Look—the email verification API space has everything from $0.003-per-call regex tools to $0.01-per-call services that actually receive an RCPT TO response from a live mailbox server. For most B2B outbound teams, the second pricing tier is the real floor, assuming bounce rate matters to your deliverability.
Speaking of which, nobody can guarantee 100% deliverability. If a vendor offers you that, close the tab. Role accounts, catch-all domains, and opt-out-after-subscribe recipients will always leak through. What you can improve is bounce rate, not eliminate it.
How intent data works (and what it doesn't do)
Intent data, at a high level, is aggregated content-consumption behavior mapped to companies and topics. Here's what's actually happening under the hood for most providers:
- They collect behavioral signals from a content consortium (blogs, review sites, forums, software comparison pages).
- They resolve anonymous devices or accounts to company IP ranges.
- They score topics—like "evaluating CRM migration" or "comparing security tooling."
- They surface a company-level or contact-level score to you.
These scores are probabilistic, not deterministic. A company showing "researching CRM" typically means one person at that company, at some point, read something. Sometimes that person is a market research intern. Sometimes it's a headless browser on a competitor's site.
Use intent as a trigger, not as a reason to buy—use it as a reason to reach out, not as an excuse to pitch hard. Tell your SDR "this account engaged with your category this week," not "this account wants your product."
What RevOps teams should evaluate in a B2B contact data platform
If you only look at five things, look at these:
- Coverage rate on your actual target segment—not overall coverage. Ask for match rate on your ICP industries and geographies, not "all US companies."
- Data freshness—ask when records were last refreshed. Refresh cadence varies wildly across the industry.
- Verification layers—syntax only, MX, or SMTP and manual review? The answer tells you the price point you should expect.
- Bounce rate by segment—vendors quote their best segment. Ask for yours.

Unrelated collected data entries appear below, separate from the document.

-- ==== Sys2Proof/Machine/Pins.lean ====
section
/-! DEFINITION. Pins (spec/20): drives, pool resets, the SPI handshake, the button, I3C, JTAG; host and pool links (spec/02 R41,
spec/11 R321, R322, R328, spec/19 R502). -/

namespace Sys2Proof.Machine

/-- The control island runs: from the power rails on, in P3 too. -/
def State.alive (s : State) : Bool := s.boot.stage != .off && s.boot.stage != .rails
def State.setPins (s : State) (p : Pins) : State := { s with pins := p }

/-! ### Drives (R521) -/

/-- The drive's reset is asserted and its clock stops; a wake that waits for it is withdrawn. -/
def State.driveDown (s : State) (j : Nat) : State :=
  let s := (s.wrBit .CTL_PIN_STS_FLASH_PERST 0 j true).setPins { s.pins with refclk := setBitN s.pins.refclk j false }
  let s := s.setPwr { s.pwr with wakes := s.pwr.wakes.filter fun w => !(w.load = .flash && w.num = j) }
  s.refreshDrogue.unadmit .flash j
/-- Tier objects of a flash port. -/
def driveObjects (j : Nat) : List Nat := [32 + 4 * j, 33 + 4 * j, 34 + 4 * j, 35 + 4 * j]
/-- FLASH_PRSNT_CHANGE: a debounced level. -/
def flashPrsnt (j : Nat) (present : Bool) (s : State) : State :=
  if !s.alive || s.boot.stage = .p3 || s.bit .CTL_PIN_STS_FLASH_PRSNT j = present then s
  else
    let old := s
    let s := (s.wrBit .CTL_PIN_STS_FLASH_PRSNT 0 j present).bump .CTL_PIN_CNT_COUNT 3 0 1
    if present then (if s.boot.stage = .configured then s.askWake .flash j 24 else s)
    else ((driveObjects j).foldl (fun s o => s.failObject o 2 false) (s.driveDown j)).winch old
def execFlashPrsntChange (dt port : Nat) (present : Bool) (s : State) : Host.Outcome State Fault Refusal :=
  .next (let s := s.pass dt; if port < 8 then flashPrsnt port present s else s)
/-- FLASH_PERST_RELEASE. -/
def flashRelease (j : Nat) (s : State) : State :=
  if s.on .CTL_READY_CONTROL && s.bit .CTL_PIN_STS_FLASH_PRSNT j && bitAt s.pins.refclk j then s.wrBit .CTL_PIN_STS_FLASH_PERST 0 j false else s
def execFlashPerstRelease (dt port : Nat) (s : State) : Host.Outcome State Fault Refusal :=
  .next (let s := s.pass dt; if port < 8 then flashRelease port s else s)
/-- FLASH_BRINGUP_RETRY: a present drive without a link. -/
def flashRetry (j : Nat) (s : State) : State :=
  let linked := (driveObjects j).any fun o => s.on .TIER_OBJ_A_UP o
  let asked := s.pwr.wakes.any fun w => w.load = .flash && w.num = j
  if s.boot.stage = .configured && s.bit .CTL_PIN_STS_FLASH_PRSNT j && !linked && !asked then (s.driveDown j).askWake .flash j 24 else s
def execFlashBringupRetry (dt port : Nat) (s : State) : Host.Outcome State Fault Refusal :=
  .next (let s := s.pass dt; if port < 8 then flashRetry port s else s)

/-! ### Host and pool links -/

/-- The mode in which a host port trains: CXL where MODE allows it and the partner speaks it. A retraining keeps the mode. -/
def State.linkMode (s : State) (p : Nat) (cxl : Bool) : Nat :=
  if s.on .HTI_PORT_STS_UP p then s.rd .HTI_PORT_STS_MODE p else b2n (cxl && s.on .HTI_PORT_CTL_MODE p)
/-- The highest RATE that SPEED_MAX lets a host port train at in a mode: CXL 3.1 goes up to 64 GT/s (R41). -/
def State.rateCap (s : State) (p mode : Nat) : Nat :=
  let m := s.rd .HTI_PORT_CTL_SPEED_MAX p
  min (if m = 0 then 5 else 5 - m) (if mode = 1 then 4 else 5)
/-- HOST_PORT_LINK_CHANGE: RATE as HTI_PORT_STS codes it, 0 down; `cxl` says that the link partner speaks CXL. Lanes added by L0p ask
for power. -/
def hostLink (p rate width : Nat) (cxl : Bool) (s : State) : State :=
  let waiting := s.pwr.wakes.any fun w => w.load = .host && w.num = p && w.deci = 256
  if (s.boot.stage != .configured && s.boot.stage != .recovery) || waiting then s
  else if rate = 0 then
    (((s.wr .HTI_PORT_STS_UP p 0 0).wr .HTI_PORT_STS_MODE p 0 0).wr .HTI_PORT_STS_RATE p 0 0).wr .HTI_PORT_STS_WIDTH p 0 0
  else if s.rateCap p (s.linkMode p cxl) < rate || !([1, 4, 8, 16].contains width) then s
  else
    let was := s.rd .HTI_PORT_STS_WIDTH p
    let up := s.on .HTI_PORT_STS_UP p
    let mode := s.linkMode p cxl
    let s := (((s.wr .HTI_PORT_STS_UP p 0 1).wr .HTI_PORT_STS_MODE p 0 mode).wr .HTI_PORT_STS_RATE p 0 rate).wr .HTI_PORT_STS_WIDTH p 0 width
    let s := s.unadmit .host p
    if up && decide (was < width) then s.askWake .host p (16 * (width - was)) else s
def execHostPortLinkChange (port rate width : Nat) (cxl : Bool) (s : State) : Host.Outcome State Fault Refusal :=
  .next (if port < 2 then hostLink port rate width cxl s else s)

/-- A pool link goes down: a root port's objects fail (R164), an endpoint's borrowers have released every extent (R321). -/
def State.poolDown (s : State) (p : Nat) : State :=
  if !s.on .POOL_PORT_STS_UP p then s
  else
    let old := s
    let s := (((s.wr .POOL_PORT_STS_UP p 0 0).wr .POOL_PORT_STS_RATE p 0 0).wr .POOL_PORT_STS_WIDTH p 0 0).wrBit .CTL_READY_POOL 0 p false
    if s.rd .POOL_PORT_STS_MODE p = 2 then
      ((s.pool.extents.filter fun e => e.port = p).foldl State.freeExtent s).winch old
    else
      let objs := (List.range 32).filter fun o => s.on .TIER_OBJ_A_PRESENT o && s.rd .TIER_OBJ_A_PORT o = p
      (objs.foldl (fun s o => s.failObject o 2 false) s).winch old
/-- A pool port trains. -/
def State.poolUp (s : State) (p rate width : Nat) : State :=
  let mode := s.rd .POOL_PORT_STS_MODE p
  let s := (((s.wr .POOL_PORT_STS_UP p 0 1).wr .POOL_PORT_STS_RATE p 0 rate).wr .POOL_PORT_STS_WIDTH p 0 width).wrBit .CTL_READY_POOL 0 p true
  let s := s.unadmit .pool p
  if mode = 2 then s
  else
    let s := s.wrBit .CTL_PIN_STS_POOL_PERST 0 p false
    let objs := (List.range 32).filter fun o => s.on .TIER_OBJ_A_PRESENT o && s.rd .TIER_OBJ_A_PORT o = p && !s.on .TIER_OBJ_A_FAILED o
    (objs.foldl (fun s o => s.wr .TIER_OBJ_A_UP o 0 1) s).refreshTierReady
/-- The highest RATE of a pool port: SPEED_MAX as it stood at the last WARM (R322). -/
def State.poolCap (s : State) (p : Nat) : Nat := 4 - (Map.find s.boot.lds (4 + p)).getD 0
/-- POOL_PORT_LINK_CHANGE: a mode-0 port stays idle, and an endpoint whose POOL_PERST_N is asserted stays down (R523). -/
def poolLink (p rate width : Nat) (up : Bool) (s : State) : State :=
  let mode := s.rd .POOL_PORT_STS_MODE p
  let waiting := s.pwr.wakes.any fun w => w.load = .pool && w.num = p
  if s.boot.stage != .configured || mode = 0 || waiting then s
  else if !up then s.poolDown p
  else if mode = 2 && s.bit .CTL_PIN_STS_POOL_PERST p then s
  else if 1 ≤ rate && rate ≤ s.poolCap p && (width = 4 || width = 8) then s.poolUp p rate width
  else s
def execPoolPortLinkChange (port rate width : Nat) (up : Bool) (s : State) : Host.Outcome State Fault Refusal :=
  .next (if port < 4 then poolLink port rate width up s else s)
/-- POOL_PERST_N_INPUT: of an endpoint port. -/
def poolPerst (p : Nat) (asserted : Bool) (s : State) : State :=
  if s.boot.stage = .configured && s.rd .POOL_PORT_STS_MODE p = 2 then
    let s := s.wrBit .CTL_PIN_STS_POOL_PERST 0 p asserted
    if asserted then s.poolDown p else s
  else s
def execPoolPerstNInput (port : Nat) (asserted : Bool) (s : State) : Host.Outcome State Fault Refusal :=
  .next (if port < 4 then poolPerst port asserted s else s)
/-- LOGICAL_DEVICE_BIND: an unbind frees the revoked ranges of the device (R328). -/
def ldBind (p ld : Nat) (bind : Bool) (s : State) : State :=
  if s.rd .POOL_PORT_STS_MODE p = 2 && s.on .POOL_PORT_STS_UP p && ld < s.lds p then
    let s := s.wrBit .POOL_PORT_STS_BOUND p ld bind
    if bind then s
    else (s.pool.extents.filter fun e => e.port = p && e.ld = ld && e.revoked).foldl State.freeExtent s
  else s
def execLogicalDeviceBind (port ld : Nat) (bind : Bool) (s : State) : Host.Outcome State Fault Refusal :=
  .next (if port < 4 then ldBind port ld bind s else s)

/-! ### SPI (R524, R525) -/

/-- SPI_REQ_ASSERT: the grant follows outside drive periods; the boot ROM's reads are one. -/
def execSpiReqAssert (s : State) : Host.Outcome State Fault Refusal :=
  .next (if s.alive then
      (let s := s.wr .CTL_PIN_STS_SPI_REQ 0 0 1; if s.boot.stage = .rom then s else s.grantSpi)
    else s)
/-- SPI_REQ_DEASSERT. -/
def execSpiReqDeassert (s : State) : Host.Outcome State Fault Refusal :=
  .next (if s.alive then (s.wr .CTL_PIN_STS_SPI_REQ 0 0 0).wr .CTL_PIN_STS_SPI_GNT 0 0 0 else s)

/-! ### The button and the LEDs (R364 to R366, R528) -/

/-- SVC_ATTN_PRESS: a whole press; `held` says that it lasted 1 s. A refused one blinks the service LED. -/
def attnPress (held : Bool) (s : State) : State :=
  if !(s.boot.stage = .configured || s.boot.stage = .recovery || s.boot.stage = .p3) then s
  else
    let s := s.bump .CTL_PIN_CNT_COUNT 0 0 1
    if !held then s
    else if s.evacuating then s
    else if s.on .RING_EVAC_BTN_EN && s.rd .RING_STS_MEMBER = 1 then s.startEvac 0 [] (s.on .RING_EVAC_MODE) (s.rd .RING_EVAC_LIMIT_S)
    else
      let old := s.pins.blink.getD (s.rd .RING_LED_SERVICE)
      (s.setPins { s.pins with blink := some old }).wr .RING_LED_SERVICE 0 0 1
def execSvcAttnPress (dt : Nat) (held : Bool) (s : State) : Host.Outcome State Fault Refusal := .next (attnPress held (s.pass dt))
/-- SERVICE_LED_BLINK_END. -/
def blinkEnd (s : State) : State :=
  match s.pins.blink with
  | some v => (s.setPins { s.pins with blink := none }).wr .RING_LED_SERVICE 0 0 v
  | none => s
def execServiceLedBlinkEnd (dt : Nat) (s : State) : Host.Outcome State Fault Refusal := .next (blinkEnd (s.pass dt))

/-! ### I3C, JTAG, the counters (R526, R530, R29) -/

/-- I3C_ENTDAA: a target that answers and has no address takes one. -/
def execI3cEntdaa (addr : Nat) (s : State) : Host.Outcome State Fault Refusal :=
  .next (let st := s.boot.stage
    if (st = .waitPerst || st = .configured || st = .recovery || st = .p3) && !s.pwr.lockout && s.pins.i3c.isNone then
      s.setPins { s.pins with i3c := some (addr % 128) }
    else s)
/-- JTAG_TAP_OPERATION: while debug is locked every code but IDCODE acts as BYPASS, a shift by one bit. What DBG answers is not
given: a free value (log 141). -/
def tapOp (op : TapOp) (s : State) : State :=
  match op with
  | .bypass d => s.emit (.serial 2 (2 * d))
  | .idcode => s.emit (.serial 2 Config.idcode)
  | .other _ d => if s.rd .SEC_DEBUG_STATE = 0 then s.emit (.serial 2 (2 * d)) else s.tickFree.emit (.serial 2 s.free)
def execJtagTapOperation (op : TapOp) (s : State) : Host.Outcome State Fault Refusal := .next (if s.alive then tapOp op s else s)
/-- CTL_PIN_CNT_CLR. -/
def execCtlPinCntClr (value : Nat) (s : State) : Host.Outcome State Fault Refusal :=
  .next (s.hostWrite .CTL fun s => if bitAt value 0 then s.zeroAll .CTL_PIN_CNT_COUNT else s)

end Sys2Proof.Machine
end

- Compliance and data handling—GDPR applicability, CCPA, data provenance. Your legal team will make this a deal-breaker before renewal.
That's it. Not ten. Not twenty. If a vendor can't answer these five with specific numbers, you're talking to too many vendors.
Where this advice doesn't apply
I'm not pretending this is universal. A few things I'd flag up front:
If your industry is genuinely closed (you sell into a niche where public data barely exists), waterfall enrichment has diminishing returns, and better intent data won't save you. The value is shifting toward your own first-party signals anyway—website visits and product usage.
If you're in a regulated industry—healthcare, financial services, defense—everything above takes a back seat to compliance. Talk to your legal team before you talk to any contact data vendor.
And one more thing: I don't do RevOps architecture. I can't tell you how your CRM should be wired or what your sequence structure should look like. That's a role I respect and don't claim. I do delivery and data pipeline work, and that's the only angle I'm speaking from.
Last piece, and it matters to how we actually work: small teams deserve good data too. We have a rule internally—a 500-record list and a 50,000-record list get the same process. Small isn't an accident; it's someone deciding whether to trust you. And more often than not, the accounts that started at 500 ended up being the ones that came back for 50,000.